### Brief
Lines to return, exactly: from the line with "typ := w.code, sub := sx.toNat" to the line with "0x124 h [])" in the entries below, both included.

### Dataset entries
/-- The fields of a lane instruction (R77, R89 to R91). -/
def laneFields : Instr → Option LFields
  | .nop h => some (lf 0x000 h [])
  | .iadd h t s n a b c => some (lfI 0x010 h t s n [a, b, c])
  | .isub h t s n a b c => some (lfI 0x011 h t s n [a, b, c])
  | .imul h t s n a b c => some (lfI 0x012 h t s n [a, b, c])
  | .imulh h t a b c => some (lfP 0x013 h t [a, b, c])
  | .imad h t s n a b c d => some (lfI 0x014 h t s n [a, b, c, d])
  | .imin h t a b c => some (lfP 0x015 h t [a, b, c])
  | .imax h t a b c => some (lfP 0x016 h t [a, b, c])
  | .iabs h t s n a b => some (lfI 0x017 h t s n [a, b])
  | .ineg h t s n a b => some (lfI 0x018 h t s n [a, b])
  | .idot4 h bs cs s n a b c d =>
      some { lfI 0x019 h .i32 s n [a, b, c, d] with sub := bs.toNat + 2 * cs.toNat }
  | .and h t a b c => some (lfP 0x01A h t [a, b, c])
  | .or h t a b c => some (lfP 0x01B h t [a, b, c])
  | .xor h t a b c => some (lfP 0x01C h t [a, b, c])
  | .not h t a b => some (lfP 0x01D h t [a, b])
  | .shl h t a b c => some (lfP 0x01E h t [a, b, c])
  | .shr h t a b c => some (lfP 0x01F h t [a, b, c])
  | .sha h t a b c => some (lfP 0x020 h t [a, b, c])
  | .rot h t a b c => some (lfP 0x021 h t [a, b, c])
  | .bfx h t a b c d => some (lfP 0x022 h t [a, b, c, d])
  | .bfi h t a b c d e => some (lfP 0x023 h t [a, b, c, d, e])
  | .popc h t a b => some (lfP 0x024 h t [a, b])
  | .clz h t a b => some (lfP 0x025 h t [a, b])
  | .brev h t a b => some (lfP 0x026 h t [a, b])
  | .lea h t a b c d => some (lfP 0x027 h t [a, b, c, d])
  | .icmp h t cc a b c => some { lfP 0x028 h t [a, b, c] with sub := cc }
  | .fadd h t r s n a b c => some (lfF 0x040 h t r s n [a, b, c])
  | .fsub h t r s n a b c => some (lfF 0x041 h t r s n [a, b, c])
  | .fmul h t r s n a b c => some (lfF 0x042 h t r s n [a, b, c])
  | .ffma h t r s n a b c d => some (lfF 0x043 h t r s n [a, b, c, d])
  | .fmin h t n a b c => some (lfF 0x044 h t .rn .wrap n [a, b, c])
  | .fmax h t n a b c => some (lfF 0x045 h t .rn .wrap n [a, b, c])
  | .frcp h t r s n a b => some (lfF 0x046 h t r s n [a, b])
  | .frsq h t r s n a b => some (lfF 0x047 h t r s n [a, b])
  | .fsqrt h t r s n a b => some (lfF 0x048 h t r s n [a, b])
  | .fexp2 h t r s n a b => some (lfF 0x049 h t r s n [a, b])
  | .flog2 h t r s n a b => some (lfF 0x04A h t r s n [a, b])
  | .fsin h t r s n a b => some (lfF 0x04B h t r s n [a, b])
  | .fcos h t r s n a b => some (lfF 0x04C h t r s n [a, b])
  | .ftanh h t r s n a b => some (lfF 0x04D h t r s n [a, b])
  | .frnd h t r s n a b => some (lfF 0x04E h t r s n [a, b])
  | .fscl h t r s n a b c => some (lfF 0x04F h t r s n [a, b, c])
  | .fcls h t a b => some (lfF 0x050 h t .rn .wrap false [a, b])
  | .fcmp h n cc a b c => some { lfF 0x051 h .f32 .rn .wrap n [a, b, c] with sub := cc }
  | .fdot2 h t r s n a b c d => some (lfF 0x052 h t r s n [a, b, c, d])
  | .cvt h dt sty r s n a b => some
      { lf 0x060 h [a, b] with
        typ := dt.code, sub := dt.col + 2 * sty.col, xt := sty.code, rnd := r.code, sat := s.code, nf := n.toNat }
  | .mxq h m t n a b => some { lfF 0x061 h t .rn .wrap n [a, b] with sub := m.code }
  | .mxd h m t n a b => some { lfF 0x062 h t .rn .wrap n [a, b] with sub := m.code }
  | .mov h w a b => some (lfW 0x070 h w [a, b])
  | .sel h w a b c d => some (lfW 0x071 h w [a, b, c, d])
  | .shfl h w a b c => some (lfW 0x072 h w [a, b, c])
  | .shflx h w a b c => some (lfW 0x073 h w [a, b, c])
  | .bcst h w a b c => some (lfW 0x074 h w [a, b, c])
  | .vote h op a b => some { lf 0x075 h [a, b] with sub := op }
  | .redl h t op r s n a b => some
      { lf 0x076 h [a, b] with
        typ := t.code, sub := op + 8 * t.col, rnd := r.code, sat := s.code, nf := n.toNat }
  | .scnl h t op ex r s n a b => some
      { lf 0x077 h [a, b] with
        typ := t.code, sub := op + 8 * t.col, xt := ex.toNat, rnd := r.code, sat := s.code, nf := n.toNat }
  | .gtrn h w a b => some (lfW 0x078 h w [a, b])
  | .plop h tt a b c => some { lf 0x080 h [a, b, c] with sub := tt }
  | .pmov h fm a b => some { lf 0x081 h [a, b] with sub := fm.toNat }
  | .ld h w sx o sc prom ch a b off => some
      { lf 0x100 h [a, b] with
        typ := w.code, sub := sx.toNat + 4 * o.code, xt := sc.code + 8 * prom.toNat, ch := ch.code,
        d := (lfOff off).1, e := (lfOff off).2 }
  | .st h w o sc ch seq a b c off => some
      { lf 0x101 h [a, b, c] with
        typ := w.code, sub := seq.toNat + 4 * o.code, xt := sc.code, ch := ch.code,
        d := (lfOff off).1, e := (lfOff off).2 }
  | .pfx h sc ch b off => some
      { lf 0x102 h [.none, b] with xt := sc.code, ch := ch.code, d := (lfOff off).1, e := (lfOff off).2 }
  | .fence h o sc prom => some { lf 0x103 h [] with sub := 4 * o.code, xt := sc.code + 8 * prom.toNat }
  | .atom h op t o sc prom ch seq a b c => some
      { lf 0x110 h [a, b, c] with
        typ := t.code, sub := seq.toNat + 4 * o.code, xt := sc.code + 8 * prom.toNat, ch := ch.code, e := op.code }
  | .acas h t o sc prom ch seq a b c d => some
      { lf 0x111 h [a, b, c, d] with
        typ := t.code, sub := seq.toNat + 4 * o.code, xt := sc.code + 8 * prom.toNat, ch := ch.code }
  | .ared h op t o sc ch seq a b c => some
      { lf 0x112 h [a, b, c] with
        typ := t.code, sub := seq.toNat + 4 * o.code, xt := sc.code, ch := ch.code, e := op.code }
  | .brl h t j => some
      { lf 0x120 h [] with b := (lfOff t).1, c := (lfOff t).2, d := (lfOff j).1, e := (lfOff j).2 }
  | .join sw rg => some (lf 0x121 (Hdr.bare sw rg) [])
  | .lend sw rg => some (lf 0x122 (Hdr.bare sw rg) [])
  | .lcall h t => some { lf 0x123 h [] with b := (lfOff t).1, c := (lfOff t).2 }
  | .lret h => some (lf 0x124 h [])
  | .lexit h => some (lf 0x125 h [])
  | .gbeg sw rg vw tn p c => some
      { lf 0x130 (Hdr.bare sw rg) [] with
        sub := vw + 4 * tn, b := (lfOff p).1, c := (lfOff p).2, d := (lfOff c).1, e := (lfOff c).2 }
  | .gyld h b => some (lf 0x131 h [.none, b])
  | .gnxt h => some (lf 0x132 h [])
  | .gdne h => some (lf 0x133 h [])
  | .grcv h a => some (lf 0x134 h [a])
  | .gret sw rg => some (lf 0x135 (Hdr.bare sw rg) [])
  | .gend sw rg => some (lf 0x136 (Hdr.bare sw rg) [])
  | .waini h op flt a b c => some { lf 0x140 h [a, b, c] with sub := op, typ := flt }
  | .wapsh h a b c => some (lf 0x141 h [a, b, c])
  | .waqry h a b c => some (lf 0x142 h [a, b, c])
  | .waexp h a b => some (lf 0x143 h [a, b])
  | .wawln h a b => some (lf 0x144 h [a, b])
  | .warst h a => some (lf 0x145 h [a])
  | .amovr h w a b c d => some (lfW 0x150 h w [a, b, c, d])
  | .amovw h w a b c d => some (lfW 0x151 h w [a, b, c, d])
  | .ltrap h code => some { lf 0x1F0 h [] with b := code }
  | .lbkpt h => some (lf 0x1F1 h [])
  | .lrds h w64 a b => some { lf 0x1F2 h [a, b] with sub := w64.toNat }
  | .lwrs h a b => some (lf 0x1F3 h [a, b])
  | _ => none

### Answer section
        typ := w.code, sub := sx.toNat + 4 * o.code, xt := sc.code + 8 * prom.toNat, ch := ch.code,
        d := (lfOff off).1, e := (lfOff off).2 }
  | .st h w o sc ch seq a b c off => some
      { lf 0x101 h [a, b, c] with
        typ := w.code, sub := seq.toNat + 4 * o.code, xt := sc.code, ch := ch.code,
        d := (lfOff off).1, e := (lfOff off).2 }
  | .pfx h sc ch b off => some
      { lf 0x102 h [.none, b] with xt := sc.code, ch := ch.code, d := (lfOff off).1, e := (lfOff off).2 }
  | .fence h o sc prom => some { lf 0x103 h [] with sub := 4 * o.code, xt := sc.code + 8 * prom.toNat }
  | .atom h op t o sc prom ch seq a b c => some
      { lf 0x110 h [a, b, c] with
        typ := t.code, sub := seq.toNat + 4 * o.code, xt := sc.code + 8 * prom.toNat, ch := ch.code, e := op.code }
  | .acas h t o sc prom ch seq a b c d => some
      { lf 0x111 h [a, b, c, d] with
        typ := t.code, sub := seq.toNat + 4 * o.code, xt := sc.code + 8 * prom.toNat, ch := ch.code }
  | .ared h op t o sc ch seq a b c => some
      { lf 0x112 h [a, b, c] with
        typ := t.code, sub := seq.toNat + 4 * o.code, xt := sc.code, ch := ch.code, e := op.code }
  | .brl h t j => some
      { lf 0x120 h [] with b := (lfOff t).1, c := (lfOff t).2, d := (lfOff j).1, e := (lfOff j).2 }
  | .join sw rg => some (lf 0x121 (Hdr.bare sw rg) [])
  | .lend sw rg => some (lf 0x122 (Hdr.bare sw rg) [])
  | .lcall h t => some { lf 0x123 h [] with b := (lfOff t).1, c := (lfOff t).2 }
  | .lret h => some (lf 0x124 h [])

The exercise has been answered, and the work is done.